-- ==== Sys2Proof/Machine/Control.lean ====
section
/-! DEFINITION. Gultin: the checks of a message (R37 to R42, R56, R426), sessions (R41), ownership (R46 to R49, R427), writes
and their effects (R31, R50), reads and subscriptions (R43, R44), fencing (R53, R54), and the timers of the control plane. -/

namespace Sys2Proof.Machine

/-! ## Header and tag (R37, R56) -/

/-- The LENGTH that Table 2.12 fixes for a request. -/
def fixedLength : Request → Nat
  | .write _ _ w => 12 + w.length
  | r => (reqPayload r).length

/-- A check of R37 fails; a type that no controller sends, or that does not exist, is one that no row acts on.
(DESIGN CHOICE, log entry 94.) -/
def headerBad (e : Envelope) (r : Request) : Bool :=
  let tag := if e.flags.getLsbD 0 then 16 else 0
  e.magic != 0x474C || e.version != 1 || e.typ != reqCode r || e.flags &&& 0xFFFC != 0
    || decide (3 < e.keySlot) || (!e.flags.getLsbD 0 && e.keySlot != 0)
    || (reqCode r == 1 && e.session != 0)
    || e.length + 16 + tag != e.udpLength || decide (1440 < e.length)
    || e.length != fixedLength r || e.length != (reqPayload r).length || e.reserved != 0

/-- The tag is as AUTH_MODE asks (R56). -/
def tagOk (s : State) (e : Envelope) (r : Request) : Bool :=
  let mode := getO s Obj.own.authMode
  if mode = 0 then true
  else if !e.flags.getLsbD 0 then mode == 1
  else
    e.tag == (hmacSha256 (authKey s e.keySlot)
      (headerBytes (reqCode r) e.session e.sequence e.flags e.length e.keySlot ++ reqPayload r)).take 16

/-! ## Answers -/

/-- Where the engine serves Gultin: at its port, on CTL0 and on GULTIN_VLAN of a path that GULTIN_ENABLE opens (R36, R243). -/
def servedAt (s : State) (e : Envelope) : Bool :=
  e.dstPort == gultinPort s && (e.ifc == 2 || (decide (e.ifc < 2) && !inReset s (17 + e.ifc)
    && getO s (Obj.ifc.gultinEnable (11 + e.ifc)) == 1 && e.vlan == natO s (Obj.ifc.gultinVlan (11 + e.ifc))))

/-- Payload of an ACK: effective frame, ownership, a subscription's number (Table 2.12). The result store keeps no FRAME_NO and
no OWNER_EPOCH: a CLAIM or YIELD answered again carries those in force. (DESIGN CHOICE, log entry 108.) -/
def ackPayload (s : State) (kind info : Nat) : List Byte :=
  match kind with
  | 2 => ownerAck s
  | 3 => ownerAck s
  | 6 => natBE info 8
  | 8 => natBE info 8
  | 9 => natBE info 2
  | _ => []

/-- Answer from a result. -/
def sendResult (s : State) (e : Envelope) (r : Result) (replayed : Bool) : State :=
  if r.ack then sendAck s e (ackPayload s r.kind r.info) replayed else sendNak s e r.code r.info replayed

/-- A request is done: its result is kept, its number consumed, and it is acknowledged; one that stands in the journal waits for
the partner's confirmation (R50). -/
def acknowledge (s : State) (e : Envelope) (r : Request) (info : Nat) (journaled : Bool) : State :=
  let x : Result := ⟨e.sequence, true, 0, info, reqCode r⟩
  let s := recordResult s e.session x
  if forwarded e then
    let s := sendJournal (consumeTo s e.session e.sequence) e.session e.sequence info r x
    if journaled && confirms s then { s with ctl := { s.ctl with await := s.ctl.await ++ [⟨e, r, x⟩] } } else s
  else
    let s := consume s e.session e.sequence
    let s := if reqCode r == 2 && confirms s then sendJournal s e.session e.sequence info r x else s
    if journaled && confirms s then
      let s := sendJournal s e.session e.sequence info r x
      { s with ctl := { s.ctl with await := s.ctl.await ++ [⟨e, r, x⟩] } }
    else sendResult s e x false

/-- Answers that waited for a confirmation are sent: those that `p` picks. -/
def releaseAwait (s : State) (p : AwaitAck → Bool) : State :=
  let due := s.ctl.await.filter p
  let s := { s with ctl := { s.ctl with await := s.ctl.await.filter (fun a => !p a) } }
  due.foldl (fun s a => if forwarded a.envelope then s else sendResult s a.envelope a.result false) s

/-! ## HELLO (R41) -/

/-- HELLO fields out of range (R426). -/
def helloBad (b : HelloBody) : Bool :=
  b.station == 0 || b.station == 0xFFFFFFFFFFFFFFFF || decide (32 < b.resume) || b.reserved != 0

/-- The session becomes OPEN for a station. -/
def openSession (s : State) (n station : Nat) : State :=
  setSession (setMany (blankSession s n) [(Obj.sess.state (n - 1), 1), (Obj.sess.station (n - 1), station)]) n Session.free

/-- The session a new HELLO gets: the lowest FREE one, else the one DORMANT longest. -/
def newSession (s : State) : Option Nat :=
  match sessionNumbers.find? (fun n => sessState s n == 0) with
  | some n => some n
  | none =>
    (sessionNumbers.filter (fun n => sessState s n == 3)).foldl
      (fun a n => match a with
        | none => some n
        | some m => if (session s n).dormant < (session s m).dormant then some n else some m) none

/-- Open, reopen or reattach a session: its number, or a NAK code with information. A HELLO that names another station's session
is answered as at check 3, with FFFFFFFFh. (DESIGN CHOICE, log entry 109.) -/
def helloState (s : State) (b : HelloBody) : (Nat ⊕ (Nat × Nat)) × State :=
  if b.resume = 0 ∨ sessState s b.resume = 0 then
    match newSession s with
    | none => (.inr (5, busyHint), s)
    | some n => (.inl n, openSession (if sessState s n = 0 then s else freeSession s n) n b.station)
  else if natO s (Obj.sess.station (b.resume - 1)) ≠ b.station then (.inr (8, 0xFFFFFFFF), s)
  else if sessState s b.resume = 3 then
    (.inl b.resume, setO s (Obj.sess.state (b.resume - 1)) (if getO s (Obj.sess.fencedAt (b.resume - 1)) = 0 then 1 else 2))
  else (.inl b.resume, s)

/-- What every message of a session leaves: peer address and port, the slot of a tag, and where it arrived. -/
def touch (s : State) (n : Nat) (e : Envelope) : State :=
  let s := setMany s [(Obj.sess.peerAddress (n - 1), e.srcAddr), (Obj.sess.peerPort (n - 1), e.srcPort)]
  let v := session s n
  let v := { v with atPartner := forwarded e }
  setSession s n (if e.flags.getLsbD 0 then { v with keySlot := e.keySlot, tagged := true } else v)

/-- Pass a message on to the partner with FORWARDED set (R36, R49). -/
def forward (s : State) (e : Envelope) (r : Request) : State :=
  sendPair s 0x15 (headerBytes (reqCode r) e.session e.sequence (e.flags ||| 0x4000) e.length e.keySlot ++ reqPayload r
    ++ (if e.flags.getLsbD 0 then e.tag else []))
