/-- R83: while bits 31 to 29 of the status word are all 0, the lowest lane that records fixes FIRST_ADDR, FIRST_LANE, FIRST_ACC and
FIRST_KIND; once one of them is 1 no recording changes a FIRST field. Stated of EXT, whose recordings name an accumulator. -/
def Obligations.FirstOccurrence : Prop :=
  ∀ (s : State) (cell : Fin 128) (p : Pred) (acc : Fin 8) (d : Fin 4) (shift : Fin 16), cellExec s cell = true →
    let key := Obj.clus.cellStatus (cell / 8) (cell % 8)
    let seen (i : Fin 8) : Seen := recordedIn (cellOf s cell) p (fun l => (l, (l.a[acc].ext shift.val).2)) i
    Completes (.ext cell p acc d shift) s (fun t =>
      (natO s key / 2 ^ 29 % 8 = 0 → (cellOf s cell).nextPc < 4096 → ∀ i : Fin 8, seen i ≠ .none → (∀ j, j < i → seen j = .none) →
        natO t key % 2 ^ 29 = (cellOf s cell).nextPc * 65536 + i.val * 8192 + acc.val * 1024 + (seen i).kind * 256)
      ∧ (natO s key / 2 ^ 29 % 8 ≠ 0 → natO t key % 2 ^ 29 = natO s key % 2 ^ 29)
      ∧ (natO s key / 2 ^ 29 % 8 ≠ 0 → (natO t key).testBit 31 = ((natO s key).testBit 31 || (List.finRange 8).any (fun i => seen i == .lost))
        ∧ (natO t key).testBit 30 = ((natO s key).testBit 30 || (List.finRange 8).any (fun i => seen i == .wrap))
        ∧ (natO t key).testBit 29 = ((natO s key).testBit 29 || (List.finRange 8).any (fun i => seen i == .sat))))

/-- R79, R80, R81: LOG2 and EXP2 write the level of a register; ZXG steps the current gain of its pair at a crossing when bits 23
to 0 of the pair differ, sets its flag to whether it stepped, and loads sample × current gain × 2^SH. LOG2 takes |x| to a level
from −2^23 to 0, EXP2 a level to 0 up to 2^23 − 1; LOG2 of 0, of −2^23, of 600000h and of 400000h give the values of R79 and its
example. -/
def Obligations.LevelCommands : Prop :=
  (
    ∀ (s : State) (cell : Fin 128) (p : Pred) (acc : Fin 8) (d xa x xp sh : Fin 4) (k fsel : Bool), cellExec s cell = true →
      Completes (.log2 cell p d xa) s (fun t => LaneEffect s t cell p (fun _ _ l =>
          { l with x := l.x.set d (ofQ23 (log2Level (q23 l.x[xa]))) }))
      ∧ Completes (.exp2 cell p d xa) s (fun t => LaneEffect s t cell p (fun _ _ l =>
          { l with x := l.x.set d (ofQ23 (exp2Level (q23 l.x[xa]))) }))
      ∧ Completes (.zxg cell p acc x xp k sh fsel) s (fun t => LaneEffect s t cell p (fun _ _ l =>
          let cur : Fin 4 := if k then 2 else 0
          let tgt : Fin 4 := if k then 3 else 1
          let flag : Fin 4 := if fsel then 3 else 2
          let sample := q23 l.x[x]
          let crosses := sample = 0 ∨ (sample < 0 ↔ ¬ q23 l.x[xp] < 0)
          let steps : Bool := decide (crosses ∧ q23 l.c[cur] ≠ q23 l.c[tgt])
          let cs := if steps then l.c.set cur l.c[tgt] else l.c
          { l with
            c := cs
            f := l.f.set flag steps
            a := l.a.set acc ⟨BitVec.ofInt 56 (sample * q23 cs[cur] * (2 ^ sh.val : Nat)), 0, false⟩ })))
  ∧ (
    log2Level 0 = -8388608 ∧ log2Level (-8388608) = 0 ∧ log2Level 6291456 = -108800 ∧ log2Level 4194304 = -262144
      ∧ (∀ x : Int, -8388608 ≤ x → x ≤ 8388607 → -8388608 ≤ log2Level x ∧ log2Level x ≤ 0)
      ∧ (∀ u : Int, -8388608 ≤ u → u ≤ 8388607 → 0 ≤ exp2Level u ∧ exp2Level u ≤ 8388607)
      ∧ (∀ x : Int, log2Level (-x) = log2Level x))

/-- R68, R72, R75, R77: LDV loads word i of the vector into the register of lane i and LDB the addressed word into every lane; each
leaves the address registers as Table 3.5 and R72 say. A register slot B has already loaded keeps slot B's value. The order in
which the operations of one instruction come is that of log entry 11. R67, R394: a load that finds an error of one bit does the same
once 224 has been raised and counted; one that finds an error of two bits raises 225 with its cluster's code and has the cluster
reset, and the first word it reads is any value (log entry 50). -/
def Obligations.LoadCommands : Prop :=
  ∀ (s : State) (cell : Fin 128) (slot : SlotId) (ap : Fin 8) (am : Fin 4) (reg : Fin 8), cellExec s cell = true →
    let c := cellOf s cell
    (slot = .b ∨ c.latch.loadB ≠ some reg) →
    Completes (.ldv cell slot ap am ⟨reg, .clean⟩) s (fun t => ∃ d, CellBecomes s t cell d
      ∧ Loaded c d reg (fun i => memGet c (slotAt c slot ap am 8 / 8 * 8 + i.val)) ∧ d.addrs = slotLeaves c slot ap am 8)
    ∧ Completes (.ldb cell slot ap am ⟨reg, .clean⟩) s (fun t => ∃ d, CellBecomes s t cell d
      ∧ Loaded c d reg (fun _ => memGet c (slotAt c slot ap am 1)) ∧ d.addrs = slotLeaves c slot ap am 1)
    ∧ (∀ i ∈ [fun e => Instr.ldv cell slot ap am ⟨reg, e⟩, fun e => .ldb cell slot ap am ⟨reg, e⟩],
      let fixed := eccFixed s (cell / 8)
      let struck (v : Word) : State :=
        eccStrike (setCell { s with fresh := s.fresh + 1 } cell
          (memPut c (if i .clean = .ldv cell slot ap am ⟨reg, .clean⟩ then slotAt c slot ap am 8 / 8 * 8 else slotAt c slot ap am 1) v))
          (cell / 8) false
      (∃ t, exec (i .corrected) s = .next t ∧ exec (i .clean) fixed = .next t) ∧ Raises s fixed 224 noDetail
      ∧ (∃ v t, exec (i .double) s = .next t ∧ exec (i .clean) (struck v) = .next t ∧ Raises s (struck v) 225 (cell / 8)
        ∧ (4 ≤ s.rst.released → (s.frame + 1, cell.val / 8, 0) ∈ t.rst.starting)))

/-- R68, R75, R77, R78: STV writes the register of lane i, as it stood before the instruction, to word i of the vector, with PM
only in lanes whose selected flag is 1; STL writes that of one lane to the addressed word; no other word of the cell differs. The
order in which the operations of one instruction come is that of log entry 11. -/
def Obligations.StoreCommands : Prop :=
  ∀ (s : State) (cell : Fin 128) (slot : SlotId) (ap : Fin 8) (am : Fin 4) (reg lane : Fin 8) (pm : Bool) (p : Pred), cellExec s cell = true →
    let c := cellOf s cell
    let old (i : Fin 8) : Lane := c.latch.lanes[i]
    Completes (.stv cell slot ap am reg pm p) s (fun t => ∃ d, CellBecomes s t cell d
      ∧ d = { c with mem := d.mem, addrs := slotLeaves c slot ap am 8, latch := d.latch }
      ∧ (∀ i : Fin 8, memGet d (slotAt c slot ap am 8 / 8 * 8 + i.val)
          = if pm = true ∧ (old i).f[p.psel] = p.pinv then memGet c (slotAt c slot ap am 8 / 8 * 8 + i.val) else regOf (old i) reg)
      ∧ (∀ a, a < 32768 → (∀ i : Fin 8, a ≠ slotAt c slot ap am 8 / 8 * 8 + i.val) → memGet d a = memGet c a))
    ∧ Completes (.stl cell slot ap am reg lane) s (fun t => ∃ d, CellBecomes s t cell d
      ∧ d = { c with mem := d.mem, addrs := slotLeaves c slot ap am 1, latch := d.latch }
      ∧ memGet d (slotAt c slot ap am 1) = regOf (old lane) reg
      ∧ (∀ a, a < 32768 → a ≠ slotAt c slot ap am 1 → memGet d a = memGet c a))
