/-! ## drawFree -/

@[simp] theorem drawFree_pending : (drawFree s).2.pending = s.pending := rfl
@[simp] theorem drawFree_out : (drawFree s).2.out = s.out := rfl
@[simp] theorem drawFree_fresh : (drawFree s).2.fresh = s.fresh + 1 := rfl
@[simp] theorem drawFree_frame : (drawFree s).2.frame = s.frame := rfl
@[simp] theorem drawFree_obj : (drawFree s).2.obj = s.obj := rfl
@[simp] theorem drawFree_blob : (drawFree s).2.blob = s.blob := rfl
@[simp] theorem drawFree_ctl : (drawFree s).2.ctl = s.ctl := rfl
@[simp] theorem drawFree_slu : (drawFree s).2.slu = s.slu := rfl
@[simp] theorem drawFree_cells : (drawFree s).2.cells = s.cells := rfl
@[simp] theorem drawFree_prog : (drawFree s).2.prog = s.prog := rfl
@[simp] theorem drawFree_eddy : (drawFree s).2.eddy = s.eddy := rfl
@[simp] theorem drawFree_conf : (drawFree s).2.conf = s.conf := rfl
@[simp] theorem drawFree_array : (drawFree s).2.array = s.array := rfl
@[simp] theorem drawFree_braid : (drawFree s).2.braid = s.braid := rfl
@[simp] theorem drawFree_net : (drawFree s).2.net = s.net := rfl
@[simp] theorem drawFree_time : (drawFree s).2.time = s.time := rfl
@[simp] theorem drawFree_sel : (drawFree s).2.sel = s.sel := rfl
@[simp] theorem drawFree_pair : (drawFree s).2.pair = s.pair := rfl
@[simp] theorem drawFree_fed : (drawFree s).2.fed = s.fed := rfl
@[simp] theorem drawFree_rst : (drawFree s).2.rst = s.rst := rfl
@[simp] theorem drawFree_ev : (drawFree s).2.ev = s.ev := rfl
@[simp] theorem drawFree_bus : (drawFree s).2.bus = s.bus := rfl
@[simp] theorem drawFree_jtag : (drawFree s).2.jtag = s.jtag := rfl
@[simp] theorem drawFree_pins : (drawFree s).2.pins = s.pins := rfl
@[simp] theorem getO_drawFree (j : Nat) : getO (drawFree s).2 j = getO s j := rfl
@[simp] theorem natO_drawFree (j : Nat) : natO (drawFree s).2 j = natO s j := rfl
@[simp] theorem drawFree_value : (drawFree s).1 = Config.free s.fresh := rfl

end Sys2Proof.Machine
end

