theorem witness_MessagesTurnedAway :
    (gultinOf (.hello (env goodHello) ⟨7, 0, 0⟩) = some (env goodHello, goodHello) ∧ stageOf State.reset < 2)
    ∧ inReset { up [] with rst := { (up []).rst with firmwareDown := true } } 25 = true
    ∧ servedAt (up []) { env goodHello with dstPort := 31012 } = false
    ∧ servedAt (up [(Obj.ifc.gultinEnable 11, 0)]) { env goodHello with ifc := 0 } = false
    ∧ (2 ≤ stageOf (up []) ∧ inReset (up []) 25 = false ∧ ∀ r ∈ [goodHello, .resume 0], servedAt (up []) (env r) = true)
    ∧ headerBad { env goodHello with session := 0, magic := 0 } goodHello = true
    ∧ (headerBad { env goodHello with session := 0 } goodHello = false
      ∧ tagOk (up [(Obj.own.authMode, 2)]) { env goodHello with session := 0 } goodHello = false)
    ∧ (let r : Request := .resume 0
       gultinOf (.resume (env r) 0) = some (env r, r) ∧ reqSequenced r = true ∧ headerBad (env r) r = false ∧ tagOk (up []) (env r) r = true
         ∧ getO (up []) Obj.own.authMode = 0 ∧ sessState (up []) 1 ≠ 1 ∧ sessState (up []) 1 ≠ 2
         ∧ headerBad { env r with session := 33 } r = false ∧ headerBad { env r with session := 0 } r = false)
    ∧ (let r : Request := .groupCommit ⟨1, 0, 0, 0⟩
       gultinOf (.groupCommit (env r) ⟨1, 0, 0, 0⟩) = some (env r, r) ∧ reqSequenced r = true ∧ headerBad (env r) r = false) := by decide +kernel

theorem witness_HelloAndHeartbeat :
    (let e := { env goodHello with session := 0 }
     2 ≤ stageOf (up []) ∧ inReset (up []) 25 = false ∧ servedAt (up []) e = true ∧ headerBad e goodHello = false
       ∧ tagOk (up []) e goodHello = true ∧ helloBad ⟨7, 0, 0⟩ = false
       ∧ sessionNumbers.find? (fun m => sessState (up []) m == 0) = some 1)
    ∧ (∀ x ∈ [(1, (0 : Int)), (2, 9), (3, 0), (3, 9)],
        let s := up [(Obj.sess.state 31, (x.1 : Nat)), (Obj.sess.station 31, 7), (Obj.sess.fencedAt 31, x.2)]
        let r : Request := .hello ⟨7, 32, 0⟩
        let e := { env r with session := 0 }
        servedAt s e = true ∧ headerBad e r = false ∧ tagOk s e r = true ∧ helloBad ⟨7, 32, 0⟩ = false ∧ sessState s 32 = x.1
          ∧ natO s (Obj.sess.station (32 - 1)) = 7)
    ∧ (let r : Request := .hello ⟨7, 33, 0⟩
       let e := { env r with session := 0 }
       headerBad e r = false ∧ tagOk (up []) e r = true ∧ helloBad ⟨7, 33, 0⟩ = true ∧ getO (up []) Obj.own.authMode = 0)
    ∧ (∀ n ∈ [1, 2], let e := env (.heartbeat 0)
       let s := setO (owned []) Obj.own.ownerSession (n : Nat)
       2 ≤ stageOf s ∧ inReset s 25 = false ∧ servedAt s e = true ∧ headerBad e (.heartbeat 0) = false ∧ tagOk s e (.heartbeat 0) = true
         ∧ cutOff s = false ∧ 1 ≤ e.session ∧ e.session ≤ 32 ∧ sessState s e.session = 1 ∧ ownerState s = 2
         ∧ natO s Obj.own.ownerSession = n) := by decide +kernel

theorem witness_Acknowledgement :
    let s := owned []
    let e := env (.yield 9)
    confirms s = false ∧ forwarded e = false ∧ 1 ≤ e.session ∧ e.session ≤ 32 ∧ sessState s e.session ≠ 0
      ∧ natO s (Obj.sess.nextSeq (e.session - 1)) = e.sequence
      ∧ (session s e.session).results.any (fun x => decide (e.sequence ≤ x.sequence)) = false := by decide +kernel

/-- Session 1 is OPEN, and session 2 of station 9 owns the engine with priority 5, preemptible. -/
def other : List (Nat × Int) :=
  [(Obj.sess.state 1, 1), (Obj.sess.station 1, 9), (Obj.own.ownerSession, 2), (Obj.own.ownerStation, 9), (Obj.own.ownerPriority, 5),
    (Obj.own.preemptible, 1)]

def noOwner : List (Nat × Int) := [(Obj.own.ownerState, 0), (Obj.own.ownerSession, 0), (Obj.own.ownerStation, 0)]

○ ○ ○ ○ ○ ○ ○

__Goal of the exercise__
In the records above, find the line with "def ackPayload (s"; write out exactly that line and each one after it, stopping after the line with "a result. -/".

__Written reply__
def ackPayload (s : State) (kind info : Nat) : List Byte :=
  match kind with
  | 2 => ownerAck s
  | 3 => ownerAck s
  | 6 => natBE info 8
  | 8 => natBE info 8
  | 9 => natBE info 2
  | _ => []

/-- Answer from a result. -/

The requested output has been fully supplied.